We find \([\mathrm{pKa}]\) using the relation \( \text{pKa} = -\log(\text{Ka}) \). Here, \( \text{Ka} = 3.0 \times 10^{-5} \), so \( \text{pKa} = -\log(3.0 \times 10^{-5}) = 4.52 \).

5Step 5: Calculate the Resulting \\[ ext{pH} \\]

Using the ratio from Step 3, substitute into the Henderson-Hasselbalch equation: \( \text{pH} = 4.52 + \log(3) \). Compute this to find \( \text{pH} = 4.52 + 0.477 = 4.997 \).

6Step 6: Convert \\[ ext{pH} \\] to \\[ [\mathrm{H}^+] \\]

The relationship between pH and \[ [\mathrm{H}^+] \] is \( \text{pH} = -\log([\mathrm{H}^+]) \). Substitute and solve for \([\mathrm{H}^+]\): \( 4.997 = -\log([\mathrm{H}^+]) \) hence \([\mathrm{H}^+] = 10^{-4.997} \approx 1.0 \times 10^{-5} \).
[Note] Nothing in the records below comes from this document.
-- ==== Sys2Proof/Machine/Port.lean ====
section
/-! DEFINITION. The host port: reads and writes of the window, the read data, the host's next cycle, and one clock
edge (20_memory.md, 70_reset_and_hazards.md). -/

namespace Sys2Proof.Machine

/-- The byte at FRAMEj: FRAME_REG[8j+7:8j] (10_state.md R48). -/
def frameByte (f : BitVec 24) (j : Nat) : Byte := f.extractLsb' (8 * j) 8

/-- The byte a read of offset `a` returns, by the window's map (10_state.md R45-R52). CMD, KEY0-7 and the reserved
offsets read 0. -/
def windowRead (s : State) (a : Byte) : Byte :=
  let n := a.toNat
  if n = 0x01 then statusByte s
  else if n = 0x02 then errByte s
  else if 0x04 ≤ n ∧ n ≤ 0x06 then frameByte s.frameReg (n - 0x04)
  else if 0x10 ≤ n ∧ n ≤ 0x1E then pack s.abBits (n - 0x10)
  else if 0x20 ≤ n ∧ n ≤ 0x2E then pack s.baBits (n - 0x20)
  else if 0x30 ≤ n ∧ n ≤ 0xA1 then (BitVec.ofBool (cell s.sglBits (n - 0x30))).setWidth 8
  else 0

/-- A write of `v` to an offset other than CMD: FRAME0-2 and KEY0-7 store the byte whatever BUSY is, every other
offset ignores it (10_state.md R48, R49, R52; 20_memory.md R70). -/
def windowStore (a v : Byte) (s : State) : State :=
  let n := a.toNat
  if 0x04 ≤ n ∧ n ≤ 0x06 then s.storeFrame (n - 0x04) v
  else if 0x08 ≤ n ∧ n ≤ 0x0F then s.storeKey (n - 0x08) v
  else s

/-- A write of `v` to CMD (45_commands.md R170). -/
def commandWrite (v : Byte) (s : State) : Result :=
  match decode v with
  | .command i => exec i s
  | .illegal _ => illegalWrite s

/-- Draw a free value of `rdata` (notes/assumptions/4.md). -/
def State.drawRdata (free : Nat → Byte) (s : State) : State :=
  { s with rdata := free s.draws, draws := s.draws + 1 }

/-- The value `rdata` shows in a cycle, from the state before its edge: the register read (20_memory.md R62,
70_reset_and_hazards.md R225), or a free value during reset (R215), with both strobes (R224) or with re = 0
(R225). -/
def State.portRead (p : Pins) (s : State) : State :=
  if p.rst then s.drawRdata Config.resetRdata
  else if p.re && p.we then s.drawRdata Config.bothStrobesRdata
  else if p.re then { s with rdata := windowRead s p.addr }
  else s.drawRdata Config.idleRdata

/-- The pins of a read of offset `a` (20_memory.md R62). -/
def readPins (a : Byte) : Pins := { rst := false, we := false, re := true, addr := a, wdata := 0 }

/-- The pins of a write of `v` to offset `a` (20_memory.md R62). -/
def writePins (a v : Byte) : Pins := { rst := false, we := true, re := false, addr := a, wdata := v }

/-- The pins of a cycle with no access (20_memory.md R62). -/
def idlePins : Pins := { rst := false, we := false, re := false, addr := 0, wdata := 0 }

/-- The pins of a cycle with rst = 1 and no access (70_reset_and_hazards.md R210). -/
def resetPins : Pins := { rst := true, we := false, re := false, addr := 0, wdata := 0 }

/-- The pins the host drives for an action: WAIT reads STATUS (30_encoding.md R90). -/
def actionPins : HostAction → Pins
  | .cycle p => p
  | .wait => readPins offsetStatus

/-- The pins of the coming cycle; a host with nothing more to do is idle (notes/assumptions/2.md). -/
def State.pins (s : State) : Pins :=
  match s.host with
  | [] => idlePins
  | a :: _ => actionPins a

/-- The host goes on to its next action; a WAIT stays while bit 0 of the value read is 1 (30_encoding.md R90). -/
def State.advanceHost (s : State) : State :=
  match s.host with
  | [] => s
  | .cycle _ :: rest => { s with host := rest }
  | .wait :: rest => if s.rdata.getLsbD 0 then s else { s with host := rest }

/-- The cycle up to its edge: the read data is shown, and the host has taken its action. -/
def State.sampled (s : State) : State := (s.portRead s.pins).advanceHost

/-- An edge with rst = 1: every state element takes its reset value, whatever it was (70_reset_and_hazards.md R210,
R213). The model's own fields are no element of the CORE (notes/assumptions/5.md). -/
def State.resetEdge (s : State) : State :=
  { State.reset with host := s.host, rdata := s.rdata, draws := s.draws }

/-- An edge without rst and without a CMD write: the micro-step if BUSY = 1, and the host's write if there is one
(20_memory.md R73, 70_reset_and_hazards.md R222). -/
def plainEdge (p : Pins) (s : State) : State :=
  if p.we then windowStore p.addr p.wdata s.sequencerEdge else s.sequencerEdge

/-- One rising edge of `clk` with the pins `p`, in the priority of 70_reset_and_hazards.md R222. -/
def clockEdge (p : Pins) (s : State) : Result :=
  if p.rst then .next s.resetEdge
  else if p.we && p.addr == offsetCmd then commandWrite p.wdata s
  else .next (plainEdge p s)

end Sys2Proof.Machine
end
7Step 7: Select the Correct Answer

Compare the value \(1.0 \times 10^{-5} \text{ M}\) to the options and choose. The correct answer is (c) \(1 \times 10^{-5} \text{ M}\).

Key Concepts

Henderson-Hasselbalch EquationAcid-Base IndicatorpKa and pH Relationship

Henderson-Hasselbalch Equation

The Henderson-Hasselbalch equation is a fundamental formula in acid-base chemistry. It is used to calculate the pH of a buffer solution by relating it to the concentration of an acid and its conjugate base. The equation is expressed as: \[ \text{pH} = \text{pKa} + \log\left(\frac{[A^-]}{[HA]}\right) \]where

\([A^-]\) represents the concentration of the base form of the indicator,
\([HA]\) is the concentration of the acid form, and
\(\text{pKa}\) is the negative logarithm of the acid dissociation constant \(K_a\).
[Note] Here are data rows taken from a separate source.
/-- 30_encoding.md R84's table: the five legal bytes, as the host's table numbers them. -/
def Obligations.CommandBytesDecode : Prop :=
  decodeTableWord 8 0x00 = some .nop ∧
  decodeTableWord 8 0x01 = some (.setup .linear) ∧
  decodeTableWord 8 0x11 = some (.setup .nonLinear) ∧
  decodeTableWord 8 0x02 = some .genDual ∧
  decodeTableWord 8 0x03 = some .genSingle ∧
  decodeTableWord 8 0x12 = none

/-- 30_encoding.md R85: which bytes are illegal and how many of each class, and what writing one does, while BUSY = 0
and while BUSY = 1. -/
def Obligations.IllegalBytesRejected : Prop :=
  (∀ v : Byte, (decode v).command? = none ↔
    (fieldsOf v).rsv ≠ 0 ∨ (4 ≤ (fieldsOf v).op.toNat ∧ (fieldsOf v).rsv = 0) ∨ v = 0x10 ∨ v = 0x12 ∨ v = 0x13) ∧
  ((List.range 256).countP fun n => (decode (BitVec.ofNat 8 n)).command?.isNone) = 251 ∧
  ((List.range 256).countP fun n => (fieldsOf (BitVec.ofNat 8 n)).rsv != 0) = 224 ∧
  ((List.range 256).countP fun n =>
    decide (4 ≤ (fieldsOf (BitVec.ofNat 8 n)).op.toNat) && (fieldsOf (BitVec.ofNat 8 n)).rsv == 0) = 24 ∧
  (∀ (v : Byte) (s : State), (decode v).command? = none → s.busy = false → commandWrite v s = .next { s with err := 6 }) ∧
  (∀ (v : Byte) (s : State), s.busy = true → commandWrite v s = .next { s.microStep with err := 5 })

/-! ### Steps and commands -/

/-- 20_memory.md R62, R75 and 45_commands.md R170: in a cycle that writes a byte to CMD, legal or not, the step is the
CMD write of that byte, and for a byte that decodes to a command it is `exec` of that command, on the state in which
the cycle's `rdata` was shown and the host went on, which changes no element of the CORE. -/
def Obligations.StepRunsDecodedCommand : Prop :=
  ∀ (s : State) (p : Pins) (rest : List HostAction), s.host = .cycle p :: rest → p.rst = false → p.we = true →
    p.addr = 0x00 →
    step s = commandWrite p.wdata s.sampled ∧ (∀ i, decode p.wdata = .command i → step s = exec i s.sampled) ∧
      SameCore s.sampled s ∧ s.sampled.host = rest

/-- 60_exceptions.md R199: every step and every command answers a next state. -/
def Obligations.MicroStepsNeverFail : Prop :=
  (∀ s : State, ∃ t, step s = .next t) ∧ ∀ (i : Instr) (s : State), ∃ t, exec i s = .next t

/-- 45_commands.md R172: NOP sets ERR to 0 and changes nothing else; while BUSY = 1 it is dropped with ERR = 5. -/
def Obligations.NopClearsErrOnly : Prop :=
  encode .nop = 0x00 ∧
  (∀ s : State, s.busy = false → exec .nop s = .next { s with err := 0 }) ∧
  (∀ s : State, s.busy = true → exec .nop s = .next { s.microStep with err := 5 })

/-- 45_commands.md R173: what an accepted SETUP leaves at its edge. Every field not written keeps its value. -/
def Obligations.SetupAcceptance : Prop :=
  ∀ (v : Variant) (s : State), s.busy = false → s.frameReg.extractLsb' 22 2 = 0 →
    exec (.setup v) s = .next
      { s with
        err := 0, variant := v, ready := false, busy := true
        klatch := s.keyReg[7] ++ s.keyReg[6] ++ s.keyReg[5] ++ s.keyReg[4] ++ s.keyReg[3] ++ s.keyReg[2] ++
          s.keyReg[1] ++ s.keyReg[0]
        flatch := s.frameReg.extractLsb' 0 22
        bank := { r1 := 0, r2 := 0, r3 := 0, r4 := 0, delay := false }
        abBits := 0, baBits := 0, sglBits := 0
        phase := .key, stepNo := 0 }

/-- 60_exceptions.md R192: a frame of 2^22 or more is rejected with ERR = 1 and READY = 0 and nothing else, and every
frame from 0 to 0x3FFFFF is accepted. -/
def Obligations.InvalidFrameRejected : Prop :=
  (∀ (v : Variant) (s : State), s.busy = false → s.frameReg.extractLsb' 22 2 ≠ 0 →
    exec (.setup v) s = .next { s with err := 1, ready := false }) ∧
  (∀ (v : Variant) (s : State), s.busy = false → s.frameReg.toNat ≤ 0x3FFFFF →
    ∃ t, exec (.setup v) s = .next t ∧ t.err = 0 ∧ t.busy = true) ∧
  (∀ s : State, s.frameReg.extractLsb' 22 2 ≠ 0 ↔ 2 ^ 22 ≤ s.frameReg.toNat)

/-- 45_commands.md R175: what an accepted GEN_DUAL leaves at its edge. SGL_BITS is not cleared. -/
def Obligations.GenDualAcceptance : Prop :=
  ∀ s : State, s.busy = false → s.ready = true →
    exec .genDual s = .next
      { s with err := 0, busy := true, abBits := 0, baBits := 0, phase := .genAB, stepNo := 0 }

/-- 45_commands.md R177: what an accepted GEN_SINGLE leaves at its edge. AB_BITS and BA_BITS are not cleared. -/
def Obligations.GenSingleAcceptance : Prop :=
  ∀ s : State, s.busy = false → s.ready = true → s.variant = .linear →
    exec .genSingle s = .next { s with err := 0, busy := true, sglBits := 0, phase := .genS, stepNo := 0 }

/-- 60_exceptions.md R194: a generate command without a session sets ERR to 3 and nothing else; that is so after
reset and after a rejected SETUP. -/
def Obligations.NotReadyRejected : Prop :=
  (∀ s : State, s.busy = false → s.ready = false →
    exec .genDual s = .next { s with err := 3 } ∧ exec .genSingle s = .next { s with err := 3 }) ∧
  State.reset.ready = false ∧
  (∀ (v : Variant) (s : State), s.busy = false → s.frameReg.extractLsb' 22 2 ≠ 0 →
    ∃ t, exec (.setup v) s = .next t ∧ t.ready = false ∧ t.busy = false)

/-- 60_exceptions.md R195: GEN_SINGLE in a NonLinear session sets ERR to 4 and nothing else, and a following GEN_DUAL
does what it would have done without it. -/
def Obligations.VariantMismatchRejected : Prop :=
  ∀ s : State, s.busy = false → s.ready = true → s.variant = .nonLinear →
    exec .genSingle s = .next { s with err := 4 } ∧ exec .genDual { s with err := 4 } = exec .genDual s

/-- 60_exceptions.md R196, 45_commands.md R170: while BUSY = 1 a write of any byte to CMD is dropped, ERR becomes 5,
and the running command's micro-step runs at that edge. -/
def Obligations.BusyDropsAnyWrite : Prop :=
  ∀ (v : Byte) (s : State), s.busy = true → commandWrite v s = .next { s.microStep with err := 5 }

/-- 60_exceptions.md R198: the code one CMD write leaves in ERR, in the order of the checks. -/
def Obligations.ErrorPriority : Prop :=
  ∀ (v : Byte) (s : State), ∃ t, commandWrite v s = .next t ∧
    t.err =
      if s.busy then 5
      else
        match decode v with
        | .illegal _ => 6
        | .command .nop => 0
        | .command (.setup _) => if s.frameReg.extractLsb' 22 2 = 0 then 0 else 1
        | .command .genDual => if s.ready then 0 else 3
        | .command .genSingle => if s.ready then (if s.variant = .nonLinear then 4 else 0) else 3

/-- 45_commands.md R171, the rows with BUSY = 0: ERR, BUSY, READY and VARIANT after any CMD write, and that a command
that is not accepted changes nothing but ERR and, for SETUP, READY. -/
def Obligations.CommandWriteOutcomes : Prop :=
  ∀ (v : Byte) (s : State), s.busy = false → ∃ t, commandWrite v s = .next t ∧
    (t.busy = true ↔ t.err = 0 ∧ decode v ≠ .command .nop) ∧
    (t.busy = false → SameCore t { s with err := t.err, ready := t.ready }) ∧
    (t.ready = true ↔ s.ready = true ∧ ∀ var, decode v ≠ .command (.setup var)) ∧
    (t.variant = s.variant ∨ (decode v = .command (.setup t.variant) ∧ t.busy = true))

/-- The frame of a command's edge while BUSY = 0: KEY_REG and FRAME_REG and the model's own fields never change; a
GEN command leaves the bank, the latches, READY and VARIANT; and the host reads at every offset but STATUS, ERR and
the buffers the command clears what it read before. -/
def Obligations.CommandFrame : Prop :=
  (∀ (i : Instr) (s t : State), s.busy = false → exec i s = .next t →
    t.keyReg = s.keyReg ∧ t.frameReg = s.frameReg ∧ t.host = s.host ∧ t.rdata = s.rdata ∧ t.draws = s.draws) ∧
  (∀ (s t : State) (a : Byte), s.busy = false → exec .nop s = .next t → a ≠ 0x02 → windowRead t a = windowRead s a) ∧
  (∀ (v : Variant) (s t : State) (a : Byte), s.busy = false → exec (.setup v) s = .next t →
    a.toNat ≠ 0x01 → a.toNat ≠ 0x02 → ¬(0x10 ≤ a.toNat ∧ a.toNat ≤ 0x1E) → ¬(0x20 ≤ a.toNat ∧ a.toNat ≤ 0x2E) →
    ¬(0x30 ≤ a.toNat ∧ a.toNat ≤ 0xA1) → windowRead t a = windowRead s a) ∧
  (∀ s t : State, s.busy = false → exec .genDual s = .next t →
    t.bank = s.bank ∧ t.klatch = s.klatch ∧ t.flatch = s.flatch ∧ t.ready = s.ready ∧ t.variant = s.variant ∧
    t.sglBits = s.sglBits ∧
    ∀ a : Byte, a.toNat ≠ 0x01 → a.toNat ≠ 0x02 → ¬(0x10 ≤ a.toNat ∧ a.toNat ≤ 0x1E) →
      ¬(0x20 ≤ a.toNat ∧ a.toNat ≤ 0x2E) → windowRead t a = windowRead s a) ∧
  (∀ s t : State, s.busy = false → exec .genSingle s = .next t →
    t.bank = s.bank ∧ t.klatch = s.klatch ∧ t.flatch = s.flatch ∧ t.ready = s.ready ∧ t.variant = s.variant ∧
    t.abBits = s.abBits ∧ t.baBits = s.baBits ∧
    ∀ a : Byte, a.toNat ≠ 0x01 → a.toNat ≠ 0x02 → ¬(0x30 ≤ a.toNat ∧ a.toNat ≤ 0xA1) →
      windowRead t a = windowRead s a)

/-! ### BitOps and clocking -/

/-- 40_bitops.md R100: parity is the number of 1 bits modulo 2, does not see zero bits above the width, and has the
rule's corner and example values. -/
def Obligations.ParityCountsOnes : Prop :=
  (∀ (n : Nat) (w : BitVec n), parity w = decide ((List.range n).countP (fun i => w.getLsbD i) % 2 = 1)) ∧
  (∀ (n m : Nat) (w : BitVec n), parity (w.setWidth (n + m)) = parity w) ∧
  (∀ n : Nat, parity (0 : BitVec n) = false) ∧
  parity (0x7FFFFF : BitVec 23) = true ∧ parity (0x052000 : BitVec 19) = true

/-- 40_bitops.md R102. -/
def Obligations.ParityLinear : Prop :=
  ∀ (n : Nat) (a b : BitVec n), parity (a ^^^ b) = (parity a ^^ parity b)

/-- 40_bitops.md R103: at least two of the three inputs agree with the majority. -/
def Obligations.MajorityAgreesWithTwo : Prop :=
  ∀ (l m n : Nat) (a : BitVec l) (b : BitVec m) (c : BitVec n),
    2 ≤ (decide (a ≠ 0) == majority a b c).toNat + (decide (b ≠ 0) == majority a b c).toNat +
      (decide (c ≠ 0) == majority a b c).toNat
This equation is particularly useful when dealing with buffer solutions or acid-base indicators because it connects the pH of the solution with the acid and base forms of a compound. By simplifying the relationship between the concentrations and the pH, it aids in determining the shift in equilibrium as the pH changes. Remember, the Henderson-Hasselbalch equation assumes that the concentrations of the buffer components are much greater than the concentrations of \(\mathrm{H}^+\) or \(\mathrm{OH}^-\), ensuring that the solution behaves predictably.

Acid-Base Indicator

Acid-base indicators are substances that change color depending on the pH of the solution in which they are present. This color change is due to the different structures that the molecule adopts at different pH levels.

The acid form, often represented as \([HA]\), will display one color.
The base form, \([A^-]\), will display another color.
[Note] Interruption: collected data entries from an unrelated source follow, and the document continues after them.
-- ==== Sys2Proof/Tests/Slice0.lean ====
section
/-! SUPPORT. Own tests: the checks of a command's fields, the decoding of bytes written out from the spec, vectors of
spec/95_test_vectors.md, one step per command, and for each statement with hypotheses a state that meets them. -/

namespace Sys2Proof.Tests

open Sys2Proof Sys2Proof.Machine

/-! ### Well-formedness: an ill-formed command for each check (30_encoding.md R82, R83, R81) -/

theorem test_rsv_set_is_refused :
    (⟨1, 0, 0x0⟩ : CommandFields).rsvClear = false ∧ (⟨1, 0, 0x0⟩ : CommandFields).wellFormed = false := by decide

theorem test_reserved_op_is_refused :
    (⟨0, 0, 0x4⟩ : CommandFields).opDefined = false ∧ (⟨0, 0, 0x4⟩ : CommandFields).wellFormed = false := by decide

theorem test_variant_off_setup_is_refused :
    (⟨0, 1, 0x2⟩ : CommandFields).variantOnlyOnSetup = false ∧ (⟨0, 1, 0x2⟩ : CommandFields).wellFormed = false := by
  decide

/-! ### Decoding: RSV, V, OP written out bit by bit (30_encoding.md R80-R84) -/

theorem test_decode_nop : decode (0b000#3 ++ 0b0#1 ++ 0b0000#4) = .command .nop := by decide
theorem test_decode_setup_linear : decode (0b000#3 ++ 0b0#1 ++ 0b0001#4) = .command (.setup .linear) := by decide
theorem test_decode_setup_nonLinear : decode (0b000#3 ++ 0b1#1 ++ 0b0001#4) = .command (.setup .nonLinear) := by decide
theorem test_decode_genDual : decode (0b000#3 ++ 0b0#1 ++ 0b0010#4) = .command .genDual := by decide
theorem test_decode_genSingle : decode (0b000#3 ++ 0b0#1 ++ 0b0011#4) = .command .genSingle := by decide

/-- The first and last illegal byte of each class (30_encoding.md R85). -/
theorem test_decode_illegal :
    decode 0x20 = .illegal .reservedBitsSet ∧ decode 0xFF = .illegal .reservedBitsSet ∧
    decode 0x04 = .illegal .reservedOperation ∧ decode 0x0F = .illegal .reservedOperation ∧
    decode 0x10 = .illegal .variantWithoutSetup ∧ decode 0x13 = .illegal .variantWithoutSetup ∧
    decode 0x14 = .illegal .variantWithoutSetup ∧ decode 0x1F = .illegal .variantWithoutSetup := by decide

/-! ### Vectors of 95_test_vectors.md -/

/-- V8. -/
theorem test_parity :
    parity 0x000003#24 = false ∧ parity 0x7FFFFF#23 = true ∧ parity 0x072000#19 = false ∧ parity 0x052000#19 = true ∧
    parity 0xFFFFFFFF#32 = false := by decide

/-- V9: the three rows with two words set. -/
theorem test_majority :
    majority 0#19 0x2000#22 0x400#23 = true ∧ majority 0x8000#19 0#22 0x400#23 = true ∧
    majority 0x8000#19 0x2000#22 0#23 = true ∧ majority 0x8000#19 0#22 0#23 = false := by decide

/-- V10. -/
theorem test_clockOne :
    clk1 0x12345 0 = 0x2468A ∧ clk1 0x40000 0 = 0x00001 ∧ clk2 0x100000 0 = 0x200001 ∧ clk3 0x700080 0 = 0x600100 ∧
    clk4 0x00800 0 = 0x01001 := by decide

/-- V11. -/
theorem test_clockOne_forced : clk1 0x7FFFF 0x08000 = 0x7FFFE ∧ clk4 0x1FFFF 0x00400 = 0x1FFFE := by decide

/-- V12: r1 is held, and moves with force_all. -/
theorem test_clock_linear :
    clock .linear false false ⟨0x100, 0, 0, 0, false⟩ = ⟨0x100, 0, 0, 0, false⟩ ∧
    clock .linear true true ⟨0x100, 0, 0, 0, false⟩ = ⟨0x200, 0, 0, 0, false⟩ := by decide

/-- V13: all ones, and the loaded cycle. -/
theorem test_clock_nonLinear :
    clock .nonLinear false false ⟨0x7FFFF, 0x3FFFFF, 0x7FFFFF, 0x1FFFF, false⟩ =
      ⟨0x7FFFE, 0x3FFFFE, 0x7FFFFE, 0x1FFFE, false⟩ ∧
    clock .nonLinear true true ⟨0, 0, 0, 0x00400, false⟩ = ⟨0x08000, 0x010000, 0x040000, 0x00C00, false⟩ := by decide

/-- V15: rows 3 and 4. -/
theorem test_nlv :
    nlv ⟨0x04000, 0x010000, 0x002000, 0, false⟩ = false ∧ nlv ⟨0x09000, 0x002200, 0x050000, 0, false⟩ = true := by
  decide

/-- V16: only bit 113, and bit i = 1 iff i even. -/
theorem test_pack :
    pack (1#114 <<< 113) 14 = 0x40 ∧ pack (1#114 <<< 8) 1 = 0x80 ∧
    pack 0x15555555555555555555555555555#114 14 = 0x80 := by decide

/-! ### One micro-step of each phase, between two rows of V1's and V2's tables -/

/-- A command in progress. -/
def running (v : Variant) (p : Phase) (n : BitVec 7) (b : Bank) : State :=
  { State.reset with variant := v, busy := true, phase := p, stepNo := n, bank := b }

/-- V1: KEY step 0 to KEY step 1; bit 1 of key byte 0 = 0x12 is 1. -/
theorem test_key_step :
    { running .linear .key 1 Bank.zeroed with klatch := 0xEFCDAB8967452312 }.microStep.bank = ⟨1, 1, 1, 0, false⟩ := by
  decide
Take, for example, the indicator from our exercise, which turns red in its acidic form and blue in its basic form. This transition occurs around the pKa of the indicator because that is the point where there is a roughly equal amount of the acid and base forms.The transition range, usually about ±1 pH unit around the pKa, is critical for selecting an appropriate indicator. If you're monitoring a reaction, you should choose an indicator whose transition range aligns with the pH range you're interested in. This is because it will assure you of a noticeable and distinct color change as the reaction progresses.

pKa and pH Relationship

The concept of pKa is pivotal in understanding how acids and bases behave in solution. pKa, the negative logarithm of the acid dissociation constant \(K_a\), reveals the strength of an acid.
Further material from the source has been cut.